# Basic preprocessing in natural language processing

A common NLP library in python is *spacy*. You might need to install it first via <code>pip install spacy</code>, or if you're running this in google colab, via <code>!pip install spacy</code>. First we import *spacy* and load the corpus, ie, the text database. 

In [1]:
# uncomment next line if you need to install spacy
#!pip install spacy

import spacy
nlp=spacy.load('en_core_web_sm') # a small corpus of English text

## Tokenisation

First step: split the text sample into tokens.

In [17]:
doc=nlp("I'm afraid of bears and can't stand their smell.")
[w.text for w in doc]

['I',
 "'m",
 'afraid',
 'of',
 'bears',
 'and',
 'ca',
 "n't",
 'stand',
 'their',
 'smell',
 '.']

What might seem weird: "'m" and "n't" have each become a token. That is because they do represent a part of the speech that is really separate from the word they're in. We see in the next step why treating them separately is a good idea.

## Lemmatisation

Lemmatisation transforms a token into its base form. "am" or "'m" becomes "be", "bears" becomes "bear" and so on. "I/you/she" etc becomes "-PRON-", a marker for "pronoun".

In [18]:
[w.lemma_ for w in doc]

['-PRON-',
 'be',
 'afraid',
 'of',
 'bear',
 'and',
 'can',
 'not',
 'stand',
 '-PRON-',
 'smell',
 '.']

## Stop words

Another common step consists in filtering out very common words, called stop words. Words such as "I", "the", "or" and so on appear in so many phrases that they do not carry much information. 

In [19]:
[w.lemma_ for w in doc if not w.is_stop]

['afraid', 'bear', 'stand', 'smell', '.']

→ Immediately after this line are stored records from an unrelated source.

/-- Format D decodes by the row that fixes the major opcode and takes the three other digits. -/
theorem decodeWord_formatD (k : Nat) {a : Nibble} {mk : Nibble → Nibble → Nibble → Instr}
    (hr : opcodeRows[k]? = some ⟨⟨some a, none, none, none⟩, fun w => mk (fieldX w) (fieldY w) (fieldN w)⟩)
    (x y n : Nibble) : decodeWord (word4 a x y n) = mk x y n := by
  obtain ⟨hop, hx, hy, hn⟩ := fields_word4 a x y n
  refine (decodeWord_of_row (List.mem_of_getElem? hr) (by simp [patternMatches, digitMatches, hop])).trans ?_
  simp only [hx, hy, hn]

/-- Decoding gives a well-formed instruction back from its word (R54): each is built by its own row of R50. -/
theorem decodeWord_encodeWord {i : Instr} (h : wellFormed i = true) : decodeWord (encodeWord i) = i := by
  cases i with
  | cls => exact decodeWord_formatE 0 rfl
  | ret => exact decodeWord_formatE 1 rfl
  | jp nnn => exact decodeWord_formatA 2 rfl nnn
  | call nnn => exact decodeWord_formatA 3 rfl nnn
  | seImm x kk => exact decodeWord_formatI 4 rfl x kk
  | sneImm x kk => exact decodeWord_formatI 5 rfl x kk
  | seReg x y => exact decodeWord_formatR 6 rfl x y
  | ldImm x kk => exact decodeWord_formatI 7 rfl x kk
  | addImm x kk => exact decodeWord_formatI 8 rfl x kk
  | ldReg x y => exact decodeWord_formatR 9 rfl x y
  | orReg x y => exact decodeWord_formatR 10 rfl x y
  | andReg x y => exact decodeWord_formatR 11 rfl x y
  | xorReg x y => exact decodeWord_formatR 12 rfl x y
  | addReg x y => exact decodeWord_formatR 13 rfl x y
  | subReg x y => exact decodeWord_formatR 14 rfl x y
  | shr x y => exact decodeWord_formatR 15 rfl x y
  | subnReg x y => exact decodeWord_formatR 16 rfl x y
  | shl x y => exact decodeWord_formatR 17 rfl x y
  | sneReg x y => exact decodeWord_formatR 18 rfl x y
  | ldI nnn => exact decodeWord_formatA 19 rfl nnn
  | jpV0 nnn => exact decodeWord_formatA 20 rfl nnn
  | rnd x kk => exact decodeWord_formatI 21 rfl x kk
  | drw x y n => exact decodeWord_formatD 22 rfl x y n
  | skp x => exact decodeWord_formatX 23 rfl x
  | sknp x => exact decodeWord_formatX 24 rfl x
  | ldVxDT x => exact decodeWord_formatX 25 rfl x
  | ldVxK x => exact decodeWord_formatX 26 rfl x
  | ldDTVx x => exact decodeWord_formatX 27 rfl x
  | ldSTVx x => exact decodeWord_formatX 28 rfl x
  | addI x => exact decodeWord_formatX 29 rfl x
  | ldF x => exact decodeWord_formatX 30 rfl x
  | ldB x => exact decodeWord_formatX 31 rfl x
  | storeRegs x => exact decodeWord_formatX 32 rfl x
  | loadRegs x => exact decodeWord_formatX 33 rfl x
  | nop w => exact decodeWord_of_unrecognized h

/-- Settles O1: the two bytes are the instruction's word again, which decodes to the instruction. -/
theorem decodeOfEncode : Obligations.DecodeOfEncode := by
  intro i rest h
  show Decoded.instr (decodeWord (wordOfBytes (highByte (encodeWord i)) (lowByte (encodeWord i)))) rest = _
  rw [wordOfBytes_highByte_lowByte, decodeWord_encodeWord h]

/-- Settles O5: each word is the encoding of the instruction named. -/
theorem documentedWordsDecode : Obligations.DocumentedWordsDecode :=
  ⟨decodeWord_encodeWord (i := .call 0xABC) rfl, decodeWord_encodeWord (i := .ret) rfl,
    decodeWord_encodeWord (i := .ldImm 0 0x05) rfl, decodeWord_encodeWord (i := .subReg 0 1) rfl,
    decodeWord_encodeWord (i := .ldI 0x230) rfl, decodeWord_encodeWord (i := .storeRegs 2) rfl,
    decodeWord_encodeWord (i := .drw 0 1 1) rfl, decodeWord_encodeWord (i := .skp 0) rfl,
    decodeWord_encodeWord (i := .ldVxK 3) rfl, decodeWord_encodeWord (i := .nop 0x5121) rfl⟩

/-! #### Encoding what was decoded -/

/-- A word that matches a pattern has the digits the pattern fixes, and its own elsewhere. -/
theorem word4_of_patternMatches {p : Pattern} {w : Word} (h : patternMatches p w = true) :
    word4 (p.d0.getD (fieldOp w)) (p.d1.getD (fieldX w)) (p.d2.getD (fieldY w)) (p.d3.getD (fieldN w)) = w := by
  have hdigit {q : Option Nibble} {d : Nibble} (hq : digitMatches q d = true) : q.getD d = d := by
    cases q with
    | none => rfl
    | some q => exact (digitMatches_iff _ _).1 hq q rfl
  simp only [patternMatches, Bool.and_eq_true] at h
  obtain ⟨⟨⟨h0, h1⟩, h2⟩, h3⟩ := h
  rw [hdigit h0, hdigit h1, hdigit h2, hdigit h3, word4_fields]

/-- Each row builds an instruction whose encoding has the digits the row fixes, and the word's own elsewhere. -/
theorem encodeWord_build (w : Word) : ∀ r ∈ opcodeRows, encodeWord (r.build w) =
    word4 (r.pattern.d0.getD (fieldOp w)) (r.pattern.d1.getD (fieldX w)) (r.pattern.d2.getD (fieldY w))
      (r.pattern.d3.getD (fieldN w)) := by
  simp only [opcodeRows, rowsControl, rowsAlu, rowsMiddle, rowsF, List.forall_mem_append, List.forall_mem_cons,
    List.not_mem_nil, false_imp_iff, implies_true, encodeWord, Option.getD_some, Option.getD_none, wordXkk_fields,
    wordNnn_fields, and_self]

theorem wellFormed_build (w : Word) : ∀ r ∈ opcodeRows, wellFormed (r.build w) = true := by
  simp only [opcodeRows, rowsControl, rowsAlu, rowsMiddle, rowsF, List.forall_mem_append, List.forall_mem_cons,
    List.not_mem_nil, false_imp_iff, implies_true, wellFormed, and_self]

/-- A word that matches no row is unrecognized: each major opcode's rows leave only its group of R52. -/
theorem unrecognized_of_no_row {w : Word} (h : ∀ r ∈ opcodeRows, ¬ patternMatches r.pattern w = true) :
    unrecognized w = true := by
  have hlow (y n : Nat) (hn : n < 16) : y = w.toNat / 16 % 16 ∧ n = w.toNat % 16 ↔ w.toNat % 256 = y * 16 + n := by
    omega
  simp only [opcodeRows, rowsControl, rowsAlu, rowsMiddle, rowsF, List.forall_mem_append, List.forall_mem_cons,
    List.not_mem_nil, false_imp_iff, implies_true, and_true, true_and, patternMatches_iff, Option.mem_def,
    Option.some.injEq, forall_eq', reduceCtorEq, BitVec.ofNat_eq_ofNat, BitVec.toNat_ofNat, Nat.reducePow,
    Nat.reduceMod, Nat.reduceLT, hlow, Nat.reduceMul, Nat.reduceAdd] at h
  have hmajor : w.toNat / 4096 < 16 := by have := w.isLt; omega
  -- A major opcode with a row of wildcards contradicts `h`, and the six groups of R52 remain.
  interval_cases hop : w.toNat / 4096 <;> simp at h
  all_goals
    simp [unrecognized, hop]
    omega

/-- Every word is the encoding of the well-formed instruction it decodes to (R49, R54). -/
theorem wellFormed_and_encodeWord_decodeWord (w : Word) :
    wellFormed (decodeWord w) = true ∧ encodeWord (decodeWord w) = w := by
  by_cases hrow : ∃ r ∈ opcodeRows, patternMatches r.pattern w = true
  · obtain ⟨r, hr, hw⟩ := hrow
    rw [decodeWord_of_row hr hw]
    exact ⟨wellFormed_build w r hr, (encodeWord_build w r hr).trans (word4_of_patternMatches hw)⟩
  · have hun : unrecognized w = true := unrecognized_of_no_row fun r hr hw => hrow ⟨r, hr, hw⟩
    rw [decodeWord_of_unrecognized hun]
    exact ⟨hun, rfl⟩

theorem encodeWord_of_decodeWord {w : Word} {i : Instr} (h : decodeWord w = i) : encodeWord i = w :=
  h ▸ (wellFormed_and_encodeWord_decodeWord w).2

/-- Settles O2: a word matches a row, whose instruction holds all its digits, or is its own no-op. -/
theorem encodeOfDecode : Obligations.EncodeOfDecode := wellFormed_and_encodeWord_decodeWord

/-! #### The unrecognized words -/

/-- A word decodes to the default no-op exactly when it is unrecognized. -/
theorem decodeWord_eq_nop_iff (w : Word) : decodeWord w = .nop w ↔ unrecognized w = true := by
  refine ⟨fun h => ?_, decodeWord_of_unrecognized⟩
  have hwf := (wellFormed_and_encodeWord_decodeWord w).1
  rwa [h] at hwf

/-- Settles O4: the groups of R52 in the fields are the model's groups in the word's value, by its major opcode. -/
theorem unrecognizedWordsAreTheListedGroups : Obligations.UnrecognizedWordsAreTheListedGroups := by
  intro w
  have hmajor : w.toNat / 4096 < 16 := by have := w.isLt; omega
  simp only [decodeWord_eq_nop_iff, ← BitVec.toNat_inj, ne_eq, List.mem_cons, List.not_mem_nil, or_false,
    toNat_fieldOp, toNat_fieldN, toNat_fieldKk, BitVec.reduceToNat]
  interval_cases hop : w.toNat / 4096 <;> simp [unrecognized, hop]

end Sys2Proof.Machine

/-! ### Proofs: arithmetic with flags, shifts and the random byte (42_register_alu.md) -/

namespace Sys2Proof.Machine

/-! #### Writing a register and the flag -/

/-- An instruction that is one write of a result and a flag completes at the next word with the two registers alone
changed, and with whatever follows from their new values; the flag remains where they are the same (R100). -/
theorem completes_of_writeRegFlag {i : Instr} {x : Nibble} {b : Byte} {f : Bool} {s : State} {P : State → Prop}
    (hexec : exec i s = writeRegFlag x b f s)
    (hP : ∀ t : State, t.reg vf = flagByte f → (x ≠ vf → t.reg x = b) → P t) :
    Completes i s { regs := [x, vf] } (s.pc + 2) P := by
  have hframe : Unchanged { regs := [x, vf] } s (s.setRegAndFlag x b f) :=
    ((Unchanged.refl _ s).set_reg (by simp) b).set_reg (by simp) (flagByte f)
  refine completes_of_finish hexec rfl hframe (hP _ (reg_setReg_self _ vf (flagByte f)) fun hx => ?_)
  show (s.setRegAndFlag x b f).reg x = b
  rw [reg_setRegAndFlag, if_neg hx, if_pos rfl]

theorem flagByte_decide (p : Prop) [Decidable p] : flagByte (decide p) = if p then 1 else 0 := by
  simp only [flagByte, decide_eq_true_eq]

theorem toNat_flagByte (f : Bool) : (flagByte f).toNat = f.toNat := by cases f <;> rfl

/-! #### Addition and subtraction -/

/-- Settles O18: one write of the sum, which a byte holds modulo 256, and of the carry. -/
theorem addRegistersSetsCarry : Obligations.AddRegistersSetsCarry := fun x y s =>
  completes_of_writeRegFlag rfl fun t hflag hx =>
    ⟨hflag.trans (flagByte_decide _), fun hne => by rw [hx hne, BitVec.toNat_add]⟩

/-- A byte holds a difference modulo 256. -/
theorem toNat_sub_byte (a b : Byte) : (a - b).toNat = (a.toNat + 256 - b.toNat) % 256 := by
  have := b.isLt
  rw [BitVec.toNat_sub]
  omega

/-- Settles O19: one write of the difference and of the strict comparison, with the operands exchanged for `SUBN`. -/
theorem subtractionsSetNotBorrow : Obligations.SubtractionsSetNotBorrow := by
  refine ⟨fun x y s => ?_, fun x y s => ?_⟩ <;>
    exact completes_of_writeRegFlag rfl fun t hflag hx =>
      ⟨hflag.trans (flagByte_decide _), fun hne => by rw [hx hne, toNat_sub_byte]⟩

/-! #### Shifts -/

theorem toNat_flagByte_lowBit (a : Byte) : (flagByte (lowBit a)).toNat = a.toNat % 2 := by
  rw [toNat_flagByte, lowBit, BitVec.getLsbD, Nat.toNat_testBit, pow_zero, Nat.div_one]

theorem toNat_flagByte_highBit (a : Byte) : (flagByte (highBit a)).toNat = a.toNat / 128 := by
  have := a.isLt
  rw [toNat_flagByte, highBit, BitVec.getLsbD, Nat.toNat_testBit]
  omega

/-- Settles O20: one write of the shifted value and of the bit shifted out. -/
theorem shiftsMoveOneBitToVF : Obligations.ShiftsMoveOneBitToVF := by
  refine ⟨fun x y s => ?shr, fun x y s => ?shl⟩
  case shr =>
    exact completes_of_writeRegFlag rfl fun t hflag hx =>
      ⟨by rw [hflag, toNat_flagByte_lowBit],
        fun hne => by rw [hx hne, BitVec.toNat_ushiftRight, Nat.shiftRight_eq_div_pow, pow_one]⟩
  case shl =>
    exact completes_of_writeRegFlag rfl fun t hflag hx =>
      ⟨by rw [hflag, toNat_flagByte_highBit],
        fun hne => by rw [hx hne, BitVec.toNat_shiftLeft, Nat.shiftLeft_eq, pow_one]⟩

/-! #### The random byte -/

/-- An entropy byte consumed is within the frame of an instruction that may consume one. -/
theorem Unchanged.consume_entropy {w : Writes} {s t : State} (h : Unchanged w s t) (hw : w.entropy = true) :
    Unchanged w s t.consumeEntropy :=
  { h with entropy := fun hw' => absurd (hw.symm.trans hw') Bool.noConfusion }

/-- `RND` consumes the next entropy byte and writes it, masked, to `v[x]` (R112). -/
theorem completes_rnd (x : Nibble) (kk : Byte) (s : State) :
    Completes (.rnd x kk) s { regs := [x], entropy := true } (s.pc + 2) fun t =>
      t.reg x = s.entropyByte &&& kk ∧ t.entropy = s.entropy.tail ∧ t.draws = s.draws + 1 :=
  completes_of_finish rfl rfl (((Unchanged.refl _ s).consume_entropy rfl).set_reg (List.mem_singleton_self x) _)
    ⟨reg_setReg_self s.consumeEntropy x _, rfl, rfl⟩

theorem entropyByte_of_cons {s : State} {b : Byte} {rest : List Byte} (h : s.entropy = b :: rest) :
    s.entropyByte = b := by
  simp only [State.entropyByte, h]

/-- A completion whose result says more completes with any of it. -/
theorem Completes.imp {i : Instr} {s : State} {w : Writes} {pc : Word} {P Q : State → Prop}
    (h : Completes i s w pc P) (hPQ : ∀ t, P t → Q t) : Completes i s w pc Q := by
  obtain ⟨t, hexec, hpc, hframe, hP⟩ := h
  exact ⟨t, hexec, hpc, hframe, hPQ t hP⟩

/-- Settles O21: the byte consumed is the host's oldest one when there is one. -/
theorem randomConsumesOneEntropyByte : Obligations.RandomConsumesOneEntropyByte := by
  refine ⟨completes_rnd, fun x kk b rest s h => (completes_rnd x kk s).imp ?_⟩
  rintro t ⟨hx, hrest, -⟩
  rw [entropyByte_of_cons h] at hx
  rw [h] at hrest
  exact ⟨hx, hrest⟩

A word of warning: All these steps destroy information. If "am" and "was" collapse to "be", and if "they", "she" and "I" all become "-PRON-" then information is lost. Depending on the application this may be acceptable since, at the same time, we also gain something, namely a substantial reduction in vocabulary. In this sense, these preprocessing steps work as a dimension reduction method.